In Turkey, the transfer pricing requirements has been stated under the Article 13 of Corporate Tax Law with the heading of "disguised profit distribution via transfer pricing". The General Communiqué on disguised profit distribution via Transfer Pricing, dated November 18, 2007 and a government decree dated December 6 determines details about implementation.
I. Methods can be used for determining arm's length price:
The article 13 of the Corporate Tax Law (CTL) states that for determining arm's length price taxpayers should use the most appropriate method according to characteristic of the transaction. The article 13 states that traditional methods and unspecified methods can be used for determining transfer prices.

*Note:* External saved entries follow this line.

/-- Command `i` goes on in the step from `s` to `t`: its micro-operation `m` has left `ran`, and another is
to come (40_engine.md R112). -/
structure GoesOn (i : Instr) (m : MicroOp) (s ran t : State) : Prop where
  running : s.Running i
  mem : m ∈ prog s.config i
  ranTo : runMicroOp m s = some ran
  more : s.STEP + 1 < (prog s.config i).length
  result : t = ran.advance

/-- Only a delay completes a command: a micro-program's last operation is one (40_engine.md R103). -/
theorem isDelay_of_completes {i : Instr} {m : MicroOp} {s ran : State}
    (hm : (prog s.config i)[s.STEP]? = some m) (hran : runMicroOp m s = some ran)
    (hc : completes (prog s.config i) m ran.advance = true) : m.isDelay = true := by
  obtain ⟨huntouched, -⟩ := runMicroOp_cases hran
  have hodd := prog_isDelay_iff_odd hm
  obtain ⟨heven, -, -⟩ := prog_length s.config i
  simp only [completes, Bool.or_eq_true, Bool.and_eq_true, beq_iff_eq, State.advance_STEP,
    huntouched.STEP] at hc
  rcases hc with ⟨hdelay, -⟩ | hlast
  · exact hdelay
  · rw [hodd, decide_eq_true_eq]
    omega

/-- A delay leaves the outcome latches and `S8` alone (40_engine.md R107). -/
theorem latches_of_delay {m : MicroOp} {s ran : State} (h : runMicroOp m s = some ran)
    (hdelay : m.isDelay = true) : ran.OKACC = s.OKACC ∧ ran.FAIL = s.FAIL ∧ ran.S8 = s.S8 := by
  cases m with
  | rd k a l => cases hdelay
  | wr k a e => cases hdelay
  | dly us =>
    obtain ⟨-, ⟨_, _, _, _, _, hm, _⟩ | ⟨_, _, _, _, _, hm, _⟩ | ⟨_, _, _, _, rfl⟩⟩ := runMicroOp_cases h
    · cases hm
    · cases hm
    · exact ⟨rfl, rfl, rfl⟩

/-- A running command's step that answers a state waits, goes on or completes. -/
theorem exec_running_cases {i : Instr} {s t : State} (hrun : s.Running i) (h : exec i s = .next t) :
    t = s ∨ (∃ m ran, GoesOn i m s ran t) ∨ ∃ ran, Completion i s ran t := by
  rw [exec_of_running hrun] at h
  obtain ⟨m, hm, ⟨-, rfl⟩ | ⟨ran, hran, ⟨hc, rfl⟩ | ⟨hc, rfl⟩⟩⟩ := engineStep_cases h
  · exact .inl rfl
  · obtain ⟨hlt, hget⟩ := List.getElem?_eq_some_iff.mp hm
    obtain ⟨huntouched, -⟩ := runMicroOp_cases hran
    have hne : ¬ s.STEP + 1 = (prog s.config i).length := by
      simp only [completes, Bool.or_eq_false_iff, beq_eq_false_iff_ne, State.advance_STEP,
        huntouched.STEP] at hc
      exact hc.2
    exact .inr (.inl ⟨m, ran, hrun, hget ▸ List.getElem_mem hlt, hran, by omega, rfl⟩)
  · obtain ⟨huntouched, -⟩ := runMicroOp_cases hran
    obtain ⟨hok, hfail, hs8⟩ := latches_of_delay hran (isDelay_of_completes hm hran hc)
    exact .inr (.inr ⟨ran, hrun, huntouched, hok, hfail, hs8, rfl⟩)

/-- Everything a step without a due reset can do, down to the micro-operation: wait, accept, refuse, go on
or complete. -/
theorem stepBlock_micro_cases {s t : State} (h : stepBlock s = .next t) :
    t = s ∨
    (∃ ws, ∃ i : Instr, t = ({ s with words := ws } : State).accept i.fields) ∨
    (∃ ws op, s.Idle ∧ t = ({ s with words := ws } : State).refuseIllegal op) ∨
    (∃ i m ran, GoesOn i m s ran t) ∨
    (∃ i ran, Completion i s ran t) := by
  obtain ⟨-, -, rfl⟩ | ⟨-, ws, i, -, -, -, rfl⟩ | ⟨-, ws, op, hidle, -, -, rfl⟩ | ⟨i, hbusy, -, hexec⟩ :=
    stepBlock_cases h
  · exact .inl rfl
  · exact .inr (.inl ⟨ws, i, rfl⟩)
  · exact .inr (.inr (.inl ⟨ws, op, hidle, rfl⟩))
  · obtain ⟨hidle, -⟩ | ⟨-, -, rfl⟩ | ⟨hrun, -⟩ := exec_cases hexec
    · simp [State.Idle, hbusy] at hidle
    · exact .inl rfl
    · obtain rfl | ⟨m, ran, hgo⟩ | ⟨ran, hdone⟩ := exec_running_cases hrun hexec
      · exact .inl rfl
      · exact .inr (.inr (.inr (.inl ⟨i, m, ran, hgo⟩)))
      · exact .inr (.inr (.inr (.inr ⟨i, ran, hdone⟩)))

/-! ## What a commit writes -/

/-- The value-producing commands are those that write `OUT` and `RAW` (10_state.md R21, R22). -/
def producesValue : Instr → Bool
  | .rdreg _ | .readid | .decq | .decv | .dect | .decvs | .dects => true
  | .wrreg _ _ | .init | .rstq => false

/-- A command that produces no value leaves `OUT` and `RAW` (10_state.md R21, R22). -/
theorem commit_values_of_not_producesValue {i : Instr} (s : State) (h : producesValue i = false) :
    (commit i s).OUT = s.OUT ∧ (commit i s).RAW = s.RAW := by
  cases i <;> simp_all [producesValue, commit, commitWrreg, commitInit, commitRstq]

/-- Only RSTQ's commit writes `SAVED`, and it writes `S8` (42_device_control.md R137, R138). -/
theorem commit_SAVED (i : Instr) (s : State) :
    (commit i s).SAVED = if i = .rstq then s.S8 else s.SAVED := by
  cases i <;>
    simp [commit, commitRdreg, commitWrreg, commitReadid, commitInit, commitRstq, commitDecq, commitDecv,
      commitDect, commitDecvs, commitDects]

/-- Every commit writes one report: `ILLEGAL` 0, `OK` and `ERRSTEP` either the outcome latches or (INIT and
RSTQ by policy) success, and `PRESENT` only for READID with `OKACC` (60_exceptions.md R202, 10_state.md
R26). -/
theorem commit_STATUS (i : Instr) (s : State) :
    ∃ ok present err, (commit i s).STATUS = writeReport s.STATUS ok present false err ∧
      (ok = s.OKACC ∧ err = s.FAIL ∨ ok = true ∧ err = 0) ∧
      (present = true → i = .readid ∧ ok = true) := by
  have byPolicy (u : State) : ∃ ok present err,
      u.reportByPolicy.STATUS = writeReport u.STATUS ok present false err ∧
      (ok = u.OKACC ∧ err = u.FAIL ∨ ok = true ∧ err = 0) ∧
      (present = true → i = .readid ∧ ok = true) := by
    refine ⟨_, _, _, State.reportByPolicy_STATUS u, ?_, by simp⟩
    cases u.config.seqPolicy <;> simp
  cases i
  case init => exact byPolicy s
  case rstq => exact byPolicy { s with SAVED := s.S8 }
  case readid => exact ⟨_, _, _, rfl, .inl ⟨rfl, rfl⟩, by simp +contextual [State.putByte]⟩
  all_goals exact ⟨_, _, _, rfl, .inl ⟨rfl, rfl⟩, nofun⟩

namespace Completion

variable {i : Instr} {s ran t : State}

/-- A completed command leaves the block idle (40_engine.md R109). -/
theorem idle (h : Completion i s ran t) : t.Idle := by
  rw [h.result]
  exact statusBusy_writeBusy _ false

/-- A completed command is named in `LASTOP` (40_engine.md R109). -/
theorem LASTOP (h : Completion i s ran t) : t.LASTOP = i.fields.op := by
  obtain ⟨-, -, hcur, -⟩ := commit_keeps i ran.advance
  obtain ⟨-, hi⟩ := h.running
  simp [h.result, hcur, h.untouched.CUR, hi]

end Completion

/-! ## The invariant -/

/-- The outcome latches agree, and `FAIL` is at most 5 (10_state.md R36). -/
def LatchesAgree (s : State) : Prop := s.FAIL.toNat ≤ 5 ∧ (s.OKACC = true ↔ s.FAIL = 0)

/-- Noting an outcome under an access number in 1..5 keeps the latches in agreement. -/
theorem latchesAgree_noteOutcome {s : State} (ok : Bool) {k : BitVec 3} (hk : k ≠ 0 ∧ k.toNat ≤ 5)
    (h : LatchesAgree s) : LatchesAgree (noteOutcome ok k s) := by
  obtain ⟨hle, hiff⟩ := h
  obtain ⟨hk0, hk5⟩ := hk
  cases ok with
  | true => exact ⟨hle, hiff⟩
  | false =>
    by_cases hf : s.FAIL = 0
    · simp_all [LatchesAgree]
    · simp_all [LatchesAgree]

/-- Every micro-operation of a command keeps the latches in agreement, since access numbers are 1..5
(40_engine.md R103, R105, R106). -/
theorem latchesAgree_runMicroOp {i : Instr} {m : MicroOp} {s t : State} (hm : m ∈ prog s.config i)
    (hrun : runMicroOp m s = some t) (h : LatchesAgree s) : LatchesAgree t := by
  obtain ⟨hnumber, -⟩ := prog_access_bounds hm
  obtain ⟨-, ⟨k, a, l, ans, rest, rfl, -, rfl⟩ | ⟨k, a, e, ans, rest, rfl, -, rfl⟩ |
    ⟨us, n, rfl, -, rfl⟩⟩ := runMicroOp_cases hrun
  · exact latchesAgree_noteOutcome _ (hnumber k rfl) (by simpa [LatchesAgree] using h)
  · exact latchesAgree_noteOutcome _ (hnumber k rfl) h
  · exact h

/-- The invariant does not speak of the environment's words and resets. -/
theorem inv_withEnvironment {s : State} (h : s.Inv) (words : List Word) (resets : List Nat) :
    State.Inv { s with words := words, resets := resets } :=
  ⟨h.reserved, h.errstep, h.success, h.present, h.fail, h.okacc, h.idle, h.running⟩

/-- A block reset establishes the invariant in any state (10_state.md R38). -/
theorem inv_blockReset (s : State) : s.blockReset.Inv where
  reserved := (by decide : statusReserved 0 = false)
  errstep := (by decide : (statusErrstep 0).toNat ≤ 5)
  success := by simp [statusOk]
  present := by simp [statusPresent]
  fail := by simp
  okacc := by simp
  idle := fun _ => rfl
  running := by simp [State.busy, statusBusy]

/-- Acceptance keeps the invariant: the latches start afresh, and no micro-program is empty
(40_engine.md R101). -/
theorem inv_accept {s : State} (i : Instr) (h : s.Inv) : (s.accept i.fields).Inv where
  reserved := by simpa using h.reserved
  errstep := by simpa using h.errstep
  success := by simpa using h.success
  present := by simpa using h.present
  fail := by simp
  okacc := by simp
  idle := by simp
  running := fun _ =>
    have ⟨_, hpositive, _⟩ := prog_length s.config i
    ⟨i, rfl, hpositive⟩

/-- The refusal of an illegal word by an idle block keeps the invariant (60_exceptions.md R201). -/
theorem inv_refuseIllegal {s : State} (op : Nibble) (hidle : s.Idle) (h : s.Inv) :
    (s.refuseIllegal op).Inv where
  reserved := by simpa using h.reserved
  errstep := by simp
  success := by simp
  present := by simp
  fail := h.fail
  okacc := h.okacc
  idle := fun _ => h.idle hidle
  running := fun hbusy => by simp_all [State.Idle, State.busy]

/-- A command that goes on keeps the invariant: `STEP` still points into its micro-program
(40_engine.md R113). -/
theorem GoesOn.inv {i : Instr} {m : MicroOp} {s ran t : State} (hgo : GoesOn i m s ran t) (h : s.Inv) :
    t.Inv := by
  obtain ⟨⟨hbusy, hcur⟩, hmem, hran, hmore, rfl⟩ := hgo
  obtain ⟨hu, -⟩ := runMicroOp_cases hran
  obtain ⟨hfail, hokacc⟩ := latchesAgree_runMicroOp hmem hran ⟨h.fail, h.okacc⟩
  exact {
    reserved := by simpa [hu.STATUS] using h.reserved
    errstep := by simpa [hu.STATUS] using h.errstep
    success := by simpa [hu.STATUS] using h.success
    present := by simpa [hu.STATUS, hu.LASTOP] using h.present
    fail := hfail
    okacc := hokacc
    idle := fun hidle => by simp_all [State.busy, hu.STATUS]
    running := fun _ => ⟨i, by simp [hu.CUR, hcur], by simpa [hu.STEP, hu.config] using hmore⟩ }

/-- A completed command keeps the invariant: its report is the outcome latches, which agree, or success
(60_exceptions.md R202). -/
theorem Completion.inv {i : Instr} {s ran t : State} (hdone : Completion i s ran t) (h : s.Inv) :
    t.Inv := by
  obtain ⟨ok, present, err, hstatus, hreport, hpresent⟩ := commit_STATUS i ran.advance
  obtain ⟨-, -, -, -, -, -, hokacc, hfail, -⟩ := commit_keeps i ran.advance
  have ht : t.STATUS = writeBusy (writeReport s.STATUS ok present false err) false := by
    simp [hdone.result, hstatus, hdone.untouched.STATUS]
  have htFail : t.FAIL = s.FAIL := by simp [hdone.result, hfail, hdone.fail]
  have htOkacc : t.OKACC = s.OKACC := by simp [hdone.result, hokacc, hdone.okacc]
  have hagree : err.toNat ≤ 5 ∧ (ok = true → err = 0) := by
    rcases hreport with ⟨rfl, rfl⟩ | ⟨-, rfl⟩
    · simpa [hdone.fail, hdone.okacc] using And.intro h.fail h.okacc.mp
    · simp
  exact {
    reserved := by simpa [ht] using h.reserved
    errstep := by simpa [ht] using hagree.1
    success := by simpa [ht] using hagree.2
    present := by
      intro hp
      obtain ⟨rfl, rfl⟩ := hpresent (by simpa [ht] using hp)
      exact ⟨by simp [ht], hdone.LASTOP⟩
    fail := htFail ▸ h.fail
    okacc := by rw [htFail, htOkacc]; exact h.okacc
    idle := fun _ => by rw [hdone.result]; rfl
    running := fun hbusy => by simp [hdone.idle] at hbusy }

/-- A step without a due reset keeps the invariant. -/
theorem inv_stepBlock {s t : State} (h : s.Inv) (hstep : stepBlock s = .next t) : t.Inv := by
  obtain rfl | ⟨ws, i, rfl⟩ | ⟨ws, op, hidle, rfl⟩ | ⟨i, m, ran, hgo⟩ | ⟨i, ran, hdone⟩ :=
    stepBlock_micro_cases hstep
  · exact h
  · exact inv_accept i (inv_withEnvironment h ws s.resets)
  · exact inv_refuseIllegal op hidle (inv_withEnvironment h ws s.resets)
  · exact hgo.inv h
  · exact hdone.inv h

On the other hand the general communiqué states that, tax payers should use the most appropriate method (best method) in the nature of the transaction. If it is not possible to reach an arm's length price by using traditional methods (CUP, RPM and CPLM) taxpayers can use other methods, such as profit split method or transactional net margin method. However it is still not possible to reach arm's length price by using transactional profit methods, taxpayers can used unspecified methods.

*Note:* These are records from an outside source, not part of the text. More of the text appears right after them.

-- ==== Sys2Proof/Laws/Encode.lean ====
section
/-! SUPPORT. The laws of the descriptor words: each operand word and each header word read back as what was written (R78 to R80, R85 to R87). -/

namespace Sys2Proof

/-! ### Fields of concatenated words -/

/-- The low part of a concatenation. -/
theorem extract_append_low {a b : Nat} (x : BitVec a) (y : BitVec b) : (x ++ y).extractLsb' 0 b = y := by
  apply BitVec.eq_of_getLsbD_eq
  intro i hi
  simp [BitVec.getLsbD_append, hi]

/-- A field above the low part of a concatenation. -/
theorem extract_append_above {a b : Nat} (x : BitVec a) (y : BitVec b) (k n : Nat) :
    (x ++ y).extractLsb' (b + k) n = x.extractLsb' k n := by
  apply BitVec.eq_of_getLsbD_eq
  intro i hi
  have h : ¬ (b + k + i < b) := by omega
  have e : b + k + i - b = k + i := by omega
  simp [BitVec.getLsbD_append, h, e]

/-- The whole of a bit vector as a field. -/
theorem extract_whole {a : Nat} (x : BitVec a) : x.extractLsb' 0 a = x := by
  apply BitVec.eq_of_getLsbD_eq
  intro i hi
  simp [hi]

/-- The high part of a concatenation. -/
theorem extract_append_high {a b : Nat} (x : BitVec a) (y : BitVec b) : (x ++ y).extractLsb' b a = x :=
  (extract_append_above x y 0 a).trans (extract_whole x)

/-- Two adjacent fields are one field. -/
theorem extract_adjacent {a : Nat} (w : BitVec a) (k m n : Nat) :
    w.extractLsb' (k + m) n ++ w.extractLsb' k m = w.extractLsb' k (n + m) := by
  apply BitVec.eq_of_getLsbD_eq
  intro i hi
  rw [BitVec.getLsbD_append]
  by_cases h : i < m
  · have h2 : i < n + m := by omega
    simp [h, h2]
  · have e : k + m + (i - m) = k + i := by omega
    have h2 : i - m < n := by omega
    simp [h, e, h2, hi]

/-- A word is its halves. -/
theorem append_halves (w : Word32) : w.extractLsb' 16 16 ++ w.extractLsb' 0 16 = w :=
  (extract_adjacent w 0 16 16).trans (extract_whole w)

/-- A word is its four bytes. -/
theorem append_bytes (w : Word32) : w.extractLsb' 24 8 ++ w.extractLsb' 16 8 ++ w.extractLsb' 8 8 ++ w.extractLsb' 0 8 = w := by
  have h1 := extract_adjacent w 16 8 8
  have h2 := extract_adjacent w 8 8 (8 + 8)
  have h3 := extract_adjacent w 0 8 (8 + 8 + 8)
  rw [← h1] at h2
  rw [← h2] at h3
  exact h3.trans (extract_whole w)

/-! ### Operand words -/

@[simp] theorem coordOfWord_wordOfCoord (c : Coord) : coordOfWord (wordOfCoord c) = c := by
  cases c
  simp only [coordOfWord, wordOfCoord, Coord.mk.injEq]
  exact ⟨extract_append_low _ _, extract_append_high _ _⟩

@[simp] theorem wordOfCoord_coordOfWord (w : Word32) : wordOfCoord (coordOfWord w) = w := append_halves w

@[simp] theorem sizeOfWord_wordOfSize (z : Size) : sizeOfWord (wordOfSize z) = z := by
  cases z
  simp only [sizeOfWord, wordOfSize, Size.mk.injEq]
  exact ⟨extract_append_low _ _, extract_append_high _ _⟩

@[simp] theorem wordOfSize_sizeOfWord (w : Word32) : wordOfSize (sizeOfWord w) = w := append_halves w

@[simp] theorem texOfWord_wordOfTex (t : TexCoord) : texOfWord (wordOfTex t) = t := by
  cases t
  simp only [texOfWord, wordOfTex, TexCoord.mk.injEq]
  exact ⟨extract_append_low _ _, extract_append_high _ _⟩

@[simp] theorem wordOfTex_texOfWord (w : Word32) : wordOfTex (texOfWord w) = w := append_halves w

@[simp] theorem cellOfWord_wordOfCell (c : Cell) : cellOfWord (wordOfCell c) = some c := by
  have h1 : (wordOfCell c).extractLsb' 16 16 = 0#16 := extract_append_high _ _
  have h2 : (wordOfCell c).extractLsb' 0 16 = c := extract_append_low _ _
  simp [cellOfWord, h1, h2]

theorem wordOfCell_of_some {w : Word32} {c : Cell} (h : cellOfWord w = some c) : wordOfCell c = w := by
  unfold cellOfWord at h
  split at h
  · rename_i h0
    cases h
    rw [wordOfCell, ← h0]
    exact append_halves w
  · cases h

@[simp] theorem rgbOfWord_wordOfRgb (c : Rgb) : rgbOfWord (wordOfRgb c) = some c := by
  obtain ⟨r, g, b⟩ := c
  have h1 : (wordOfRgb ⟨r, g, b⟩).extractLsb' 24 8 = 0#8 :=
    (extract_append_above _ r 16 8).trans ((extract_append_above _ g 8 8).trans (extract_append_high _ b))
  have h2 : (wordOfRgb ⟨r, g, b⟩).extractLsb' 0 8 = r := extract_append_low _ _
  have h3 : (wordOfRgb ⟨r, g, b⟩).extractLsb' 8 8 = g := (extract_append_above _ r 0 8).trans (extract_append_low _ g)
  have h4 : (wordOfRgb ⟨r, g, b⟩).extractLsb' 16 8 = b :=
    (extract_append_above _ r 8 8).trans ((extract_append_above _ g 0 8).trans (extract_append_low _ b))
  simp [rgbOfWord, h1, h2, h3, h4]

theorem wordOfRgb_of_some {w : Word32} {c : Rgb} (h : rgbOfWord w = some c) : wordOfRgb c = w := by
  unfold rgbOfWord at h
  split at h
  · rename_i h0
    cases h
    simp only [wordOfRgb, ← h0]
    exact append_bytes w
  · cases h

@[simp] theorem cellsOfWords_map (l : List Cell) : cellsOfWords (l.map wordOfCell) = .ok l := by
  induction l with
  | nil => rfl
  | cons c l ih => simp [cellsOfWords, ih]

theorem map_wordOfCell_of_ok {ws : List Word32} {l : List Cell} (h : cellsOfWords ws = .ok l) : l.map wordOfCell = ws := by
  induction ws generalizing l with
  | nil =>
    cases h
    rfl
  | cons w ws ih =>
    unfold cellsOfWords at h
    split at h
    · cases h
    · rename_i c hc
      split at h
      · cases h
      · rename_i cs hcs
        cases h
        simp [wordOfCell_of_some hc, ih hcs]

@[simp] theorem vertsOfWords_flatMap (l : List Vertex) : vertsOfWords (l.flatMap wordsOfVertex) = .ok l := by
  induction l with
  | nil => rfl
  | cons v l ih =>
    obtain ⟨vx, vy, c, t⟩ := v
    have h1 : (vy ++ vx).extractLsb' 0 16 = vx := extract_append_low _ _
    have h2 : (vy ++ vx).extractLsb' 16 16 = vy := extract_append_high _ _
    simp only [List.flatMap_cons, wordsOfVertex, List.cons_append, List.nil_append, vertsOfWords, rgbOfWord_wordOfRgb, ih,
      texOfWord_wordOfTex, h1, h2]

/-- A vertex takes three words (R86). -/
theorem length_vertexWords (l : List Vertex) : (l.flatMap wordsOfVertex).length = 3 * l.length := by
  induction l with
  | nil => rfl
  | cons v l ih =>
    rw [List.flatMap_cons, List.length_append, ih]
    simp only [wordsOfVertex, List.length_cons, List.length_nil]
    omega

/-- The number of vertices as the field `NV` (R86). -/
theorem nvField_of_count {l : List Vertex} (h : vertexCountOk l = true) :
    BitVec.ofNat 4 l.length ≠ 0#4 ∧ (BitVec.ofNat 4 l.length).toNat = l.length := by
  simp only [vertexCountOk, Bool.and_eq_true, decide_eq_true_eq] at h
  have hn : (BitVec.ofNat 4 l.length).toNat = l.length := by
    rw [BitVec.toNat_ofNat]
    omega
  refine ⟨fun e => ?_, hn⟩
  rw [e] at hn
  simp only [BitVec.toNat_ofNat] at hn
  omega

/-! ### Header words -/

theorem decodeHeader_fragFlat (fl : DrawFlags) (d : BitVec 2) : decodeHeader (fragHeaderWord fl d 0#2) = some (.fragFlat fl d) := by
  obtain ⟨p, s, di⟩ := fl
  revert d p s di
  decide

theorem decodeHeader_fragRaw (fl : DrawFlags) (d : DepthMode) :
    decodeHeader (fragHeaderWord fl (shiftOfDepth d) 1#2) = some (.fragRaw fl d) := by
  obtain ⟨p, s, di⟩ := fl
  cases d <;> revert p s di <;> decide

theorem decodeHeader_fragMod (fl : DrawFlags) (d : DepthMode) :
    decodeHeader (fragHeaderWord fl (shiftOfDepth d) 2#2) = some (.fragMod fl d) := by
  obtain ⟨p, s, di⟩ := fl
  cases d <;> revert p s di <;> decide

theorem decodeHeader_drawFlat (fl : DrawFlags) (d : BitVec 2) (k : PrimKind) (nv : BitVec 4) (h : nv ≠ 0#4) :
    decodeHeader (drawHeaderWord fl nv (fieldOfKind k) d 0#2) = some (.drawFlat fl d k nv) := by
  obtain ⟨p, s, di⟩ := fl
  cases k <;> cases p <;> cases s <;> cases di <;> revert d nv <;> decide +kernel

theorem decodeHeader_drawRaw (fl : DrawFlags) (d : DepthMode) (k : PrimKind) (nv : BitVec 4) (h : nv ≠ 0#4) :
    decodeHeader (drawHeaderWord fl nv (fieldOfKind k) (shiftOfDepth d) 1#2) = some (.drawRaw fl d k nv) := by
  obtain ⟨p, s, di⟩ := fl
  cases k <;> cases p <;> cases s <;> cases di <;> cases d <;> revert nv <;> decide +kernel

theorem decodeHeader_drawMod (fl : DrawFlags) (d : DepthMode) (k : PrimKind) (nv : BitVec 4) (h : nv ≠ 0#4) :
    decodeHeader (drawHeaderWord fl nv (fieldOfKind k) (shiftOfDepth d) 2#2) = some (.drawMod fl d k nv) := by
  obtain ⟨p, s, di⟩ := fl
  cases k <;> cases p <;> cases s <;> cases di <;> cases d <;> revert nv <;> decide +kernel

theorem decodeHeader_disp15 : ∀ fade : Byte, decodeHeader (dispHeaderWord fade 0#1) = some (.disp15 fade) := by decide +kernel

theorem decodeHeader_disp24 : ∀ fade : Byte, decodeHeader (dispHeaderWord fade 1#1) = some (.disp24 fade) := by decide +kernel

/-! ### Fields of a word as numbers -/

theorem field_toNat (w : Word32) (k n : Nat) : (w.extractLsb' k n).toNat = w.toNat / 2 ^ k % 2 ^ n := by
  rw [BitVec.extractLsb'_toNat, Nat.shiftRight_eq_div_pow]

theorem field_eq_zero (w : Word32) (k n : Nat) : w.extractLsb' k n = 0#n ↔ w.toNat / 2 ^ k % 2 ^ n = 0 := by
  rw [← field_toNat]
  constructor
  · intro h
    rw [h]
    simp
  · intro h
    apply BitVec.eq_of_toNat_eq
    simpa using h

theorem eq_ofNat_of_toNat {n k : Nat} {v : BitVec n} (h : v.toNat = k) : v = BitVec.ofNat n k := by
  apply BitVec.eq_of_toNat_eq
  rw [h, BitVec.toNat_ofNat, Nat.mod_eq_of_lt (h ▸ v.isLt)]

/-- A flag of a word as a field of one bit. -/
theorem ofBool_getLsbD (w : Word32) (k : Nat) : BitVec.ofBool (w.getLsbD k) = w.extractLsb' k 1 := by
  apply BitVec.eq_of_getLsbD_eq
  intro i hi
  have : i = 0 := by omega
  subst this
  simp

theorem cellOfWord_eq_none {w : Word32} (h : 2 ^ 16 ≤ w.toNat) : cellOfWord w = none := by
  have h1 := field_eq_zero w 16 16
  have h2 := w.isLt
  rw [cellOfWord, if_neg]
  rw [h1]
  omega

theorem rgbOfWord_eq_none {w : Word32} (h : 2 ^ 24 ≤ w.toNat) : rgbOfWord w = none := by
  have h1 := field_eq_zero w 24 8
  have h2 := w.isLt
  rw [rgbOfWord, if_neg]
  rw [h1]
  omega

/-- The opcode of a FRAG header. -/
theorem fragHeaderWord_op (fl : DrawFlags) (d b : BitVec 2) : (fragHeaderWord fl d b).extractLsb' 28 4 = 5#4 := by
  unfold fragHeaderWord
  exact (extract_append_above _ _ 27 4).trans ((extract_append_above _ _ 26 4).trans ((extract_append_above _ _ 25 4).trans
    ((extract_append_above _ b 23 4).trans ((extract_append_above _ d 21 4).trans (extract_append_high _ _)))))

/-- The opcode and the vertex count of a DRAW header. -/
theorem drawHeaderWord_op (fl : DrawFlags) (nv : BitVec 4) (k d b : BitVec 2) :
    (drawHeaderWord fl nv k d b).extractLsb' 28 4 = 6#4 ∧ (drawHeaderWord fl nv k d b).extractLsb' 9 4 = nv := by
  unfold drawHeaderWord
  constructor
  · exact (extract_append_above _ _ 27 4).trans ((extract_append_above _ _ 26 4).trans ((extract_append_above _ _ 25 4).trans
      ((extract_append_above _ b 23 4).trans ((extract_append_above _ d 21 4).trans ((extract_append_above _ k 19 4).trans
        ((extract_append_above _ nv 15 4).trans (extract_append_high _ _)))))))
  · exact (extract_append_above _ _ 8 4).trans ((extract_append_above _ _ 7 4).trans ((extract_append_above _ _ 6 4).trans
      ((extract_append_above _ b 4 4).trans ((extract_append_above _ d 2 4).trans ((extract_append_above _ k 0 4).trans
        (extract_append_low _ _))))))

/-- The opcode of a DISP header. -/
theorem dispHeaderWord_op (f : Byte) (m : BitVec 1) : (dispHeaderWord f m).extractLsb' 28 4 = 7#4 := by
  unfold dispHeaderWord
  exact (extract_append_above _ m 27 4).trans ((extract_append_above _ _ 20 4).trans ((extract_append_above _ f 12 4).trans
    (extract_append_high _ _)))

end Sys2Proof
end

The methods are defined the article 13 of corporate tax law and the other regulations are:
a. traditional methods:
- Comparable Uncontrolled method,
- Cost Plus method
- Resale Price method
b. Transactional profit methods
- Profit split method,
- Transactional net margin method
- Unspecified methods
II. Related Parties:
Turkish CTL determines very broad definition of related person. There is not a minimum requirement of share for a related party for transfer pricing. The people are written below considered as related person.
Related Party: According to Corporate Tax Law; Companies' own shareholders, individuals or companies which are related with companies or its shareholders, individuals or shareholders that the companies are directly or indirectly dependent or that are controlled by companies, via management, auditing/supervision or capital, spouses of shareholders, lineal ancestors of shareholders and relatives ( including third degree).
According to Income Tax Law; spouses of the shareholders of the enterprises, lineal ancestors of shareholders and relatives (including third degree) and individuals or shareholders that the companies are directly or indirectly dependent or that are controlled by companies, via management, auditing/supervision or capital are considered as related party.
Both for income tax or corporate taxpayers, all transactions carried out with the persons resident in the countries or the regions which are announced as causing unfair tax competition by the Council of Ministers treated as the transaction carried out with the related persons.
III- Documentation Requirements
The obligation to generate a transfer pricing documentation is statutory determined. With the new rules, tax payers are obliged to fill a form attached to their annual corporate tax returns. In this form, taxpayers are required to present all the intra-group transactions within a year and the selected transfer pricing methods.
In addition, until the end of corporate tax return declaration date, Big Taxpayers Tax Office Taxpayers must issue annual report listing the international and domestic transactions which are the sales or purchases of goods or services to/from related parties during the calendar year and also must be ready to present information and documents with the report.
Corporate taxpayers other than the ones registered to Big Taxpayers Tax Office are liable to prepare this annual report listing only the international transactions with related parties.
Income taxpayers don't have to prepare the transfer pricing report but they have to prepare documentation for their domestic and international controlled transactions. The communiqué rules also set forth details of what information is to be included in the transfer pricing documentation.
The required minimum documentation elements are;
- Description of activities of the company, Organizational structure, definition of the related parties (i.e. tax id number, addresses, phone number etc.) and ownership information of these parties,
- All functions are performed and risks taken,
- pricing lists of the products of the year
- Cost of goods,
- the amount and invoice information about all transactions with related and unrelated parties within the year,
- All agreements are signed with the related parties,
- financial tables of related parties,
- intra-group pricing policies,
- intra-group accounting standards and policy differences if exist,
- ownership of intangible assets,
- Transfer pricing method selected by the company (comparability analysis, selected comparables whether external or internal).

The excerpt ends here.